Numa: How many bones in the human hand?
Daniele: Eight. (After an inner struggle.)
Numa: Right! (Daniele shows a thousand dollars’ worth of perfect teeth.)
[Numa turns to Mu, who is not very bright for a Samoan.
Numa: What bones are affected by a Colles’s fracture?
[Mu groans and hesitates. He won’t give up, but Numa is tired of waiting, so he passes it to Tatoa, a dark, chunky Gilbertese who usually knows the answer.
Tatoa: The radius ulna.
[Sounds of approval from the whole class, and a rather shocked expression because Mu knows so little.
As an example of the steady, capable Fijian mind I think I should select Sowani, born a chief and mentally so well endowed that he became probably the outstanding one of the old School’s graduates. He served in the Gilbert and Ellices for some thirty years, and had been stationed there for a long time when I first met him. European doctors might come and go, but most of the Europeans wanted Sowani when they were sick. During the First World War he was made Acting Senior Medical Officer, the highest medical position in the Group. The Government appreciated his services by giving him a salary and allowance which permitted him a European standard of living. About the time I left Fiji he retired on a pension and was decorated by the King, quite a distinction for a native boy. When I made my survey he had completed his 20,000th operation for glands in the neck; his surgery was beautiful. Incoming Senior Medical Officers in the G. & E. were squeamish about being successors to the dark-skinned Practitioner. When patients called for him in preference to the white doctors, poor Sowani would remain the pattern of etiquette. “Mr. So-and-So had called for you, Doctor,” he would say; but when the white physician called, the patient was disappointed. One candid and sick Australian said, “Get out, you Son of Something! It’s Sowani I want.” Sowani was always to be counted on. He was a Fijian.

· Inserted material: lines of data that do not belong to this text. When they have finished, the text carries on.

/-- The entry that a pass finds in a table. -/
def passIndex (t : Tables) : Nat → TableName → Option Nat
  | 1, .segment => t.segments.firstWith fun r => !r.segment.inRange
  | 1, .valve => t.valves.firstWith fun r => !r.valve.inRange
  | 1, .sensor => t.sensors.firstWith fun r => !r.sensor.inRange
  | 1, .association => t.associations.firstWith fun r => !r.association.inRange
  | 2, .valve => t.valves.firstWith fun r => r.valve.sideA == r.valve.sideB || !t.segments.has r.valve.sideA
      || (r.valve.sideB != Config.none16 && !t.segments.has r.valve.sideB)
  | 3, .sensor => t.sensors.firstWith fun r => !t.segments.has r.sensor.home
  | 3, .association => t.associations.firstWith fun r =>
      !t.sensors.has r.association.sensor || !t.segments.has r.association.segment
  | 4, .valve => firstTwin (fun r => (r.valve.station, r.valve.channel)) [] t.valves
  | 4, .sensor => firstTwin (fun r => (r.sensor.station, r.sensor.channel)) [] t.sensors
  | 4, .association => firstUnordered t.associations
  | 5, .segment => firstCrowded t fun g => (t.boundary g).length
  | 6, .segment => firstCrowded t fun g => (t.associationList g).length
  | _, _ => none

/-- The passes and their tables, in the order of their reports. -/
def passes : List (Nat × TableName) :=
  [(1, .segment), (1, .valve), (1, .sensor), (1, .association), (2, .valve), (3, .sensor), (3, .association), (4, .valve),
    (4, .sensor), (4, .association), (5, .segment), (6, .segment)]

/-- What a pass reports of a table. -/
def passFinding (t : Tables) (x : Nat × TableName) : Option Finding :=
  (passIndex t x.1 x.2).map fun i => (passResult x.1, some (x.2, i))

theorem compileCheck_eq (t : Tables) : compileCheck t = (passes.findSome? (passFinding t)).or
    (if t.segments.any fun p => p.2.segment.source then none else some (CompileResult.noSource, none)) := by
  have listed : compileCheck t = (passes.map (passFinding t)
      ++ [if t.segments.any fun p => p.2.segment.source then none else some (CompileResult.noSource, none)]).findSome? id := by
    unfold compileCheck
    rfl
  rw [listed, List.findSome?_append, List.findSome?_map, Function.id_comp, List.findSome?_singleton]
  rfl

theorem twin_iff {m : Sparse Record} (hm : m.wf = true) (key : Record → Nat × Nat) (i : Nat) (r : Record) :
    Twin key [] m i r ↔ ∃ j q, j < i ∧ m.at? j = some q ∧ key q = key r := by
  simp only [Twin, List.not_mem_nil, false_or, Prod.exists, Sparse.mem_iff_at?_of_wf hm]
  exact exists_congr fun j => exists_congr fun q => ⟨fun ⟨h, hlt, he⟩ => ⟨hlt, h, he⟩, fun ⟨hlt, h, he⟩ => ⟨h, hlt, he⟩⟩

theorem above_eq_false (a b : AssociationRecord) :
    a.above b = false ↔ ¬(b.sensor < a.sensor ∨ (b.sensor = a.sensor ∧ b.segment < a.segment)) := by
  simp only [AssociationRecord.above, Bool.or_eq_false_iff, Bool.and_eq_false_iff, decide_eq_false_iff_not, beq_eq_false_iff_ne]
  omega

theorem unordered_iff {m : Sparse Record} (hm : m.wf = true) (i : Nat) (r : Record) :
    Unordered m i r ↔ ∃ j q, j < i ∧ m.at? j = some q ∧ (∀ k, j < k → k < i → m.at? k = none)
      ∧ ¬(q.association.sensor < r.association.sensor
        ∨ (q.association.sensor = r.association.sensor ∧ q.association.segment < r.association.segment)) := by
  simp only [Unordered, Prod.exists, Prod.forall, Sparse.mem_iff_at?_of_wf hm, above_eq_false]
  refine exists_congr fun j => exists_congr fun q => ⟨fun ⟨h, hlt, hnear, ha⟩ => ⟨hlt, h, fun k hjk hki => ?_, ha⟩,
    fun ⟨hlt, h, hnear, ha⟩ => ⟨h, hlt, fun k x hx hjk hki => ?_, ha⟩⟩
  · exact Option.eq_none_iff_forall_ne_some.2 fun x hx => hnear k x hx hjk hki
  · exact nomatch hx.symm.trans (hnear k hjk hki)

theorem crowded_valves (t : Tables) (g : Nat) : 16 < (t.boundary g).length ↔
    Crowded t.valves fun q => q.valve.sideA == g || q.valve.sideB == g := by rw [Tables.boundary, List.length_map]; rfl

theorem crowded_associations (t : Tables) (g : Nat) : 16 < (t.associationList g).length ↔
    Crowded t.associations fun q => q.association.segment == g := by rw [Tables.associationList, List.length_map]; rfl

When I looked over the classes in our growing school, with no intent to play favorites—for I think I know the contrasting virtues of these two fine races—I could not help but see that in practical application the Fijian was far superior to the Samoan and the Cook Islander. The latter were brilliant in theory, but set a Fijian to reasoning a thing out for himself and his conclusions were more apt to be right, for the slow logic of his mind was almost Scottish. Principal Clunie and I watched the work of one plum-colored Fijian named Ravuki. Ravuki wasn’t worth his salt, at first, and was too lazy to put on his own lavalava. But in his senior year he developed a burst of speed that was quite astonishing. He fairly shone in the preventive medicine course. He blazed his way forward at such a pace that he threatened the performance of Alo, a Tongan boy who had been the School’s wonder and had walked away with all the prizes. In the final examination Ravuki seemed to have the edge on Alo. I was afraid that my affection for Fiji had biased my judgment, so I ordered a second examination and called in two European physicians to sit with me as referees. This time the Fiji boy was so good that he was still talking when the two other judges made up their minds that he had won hands down.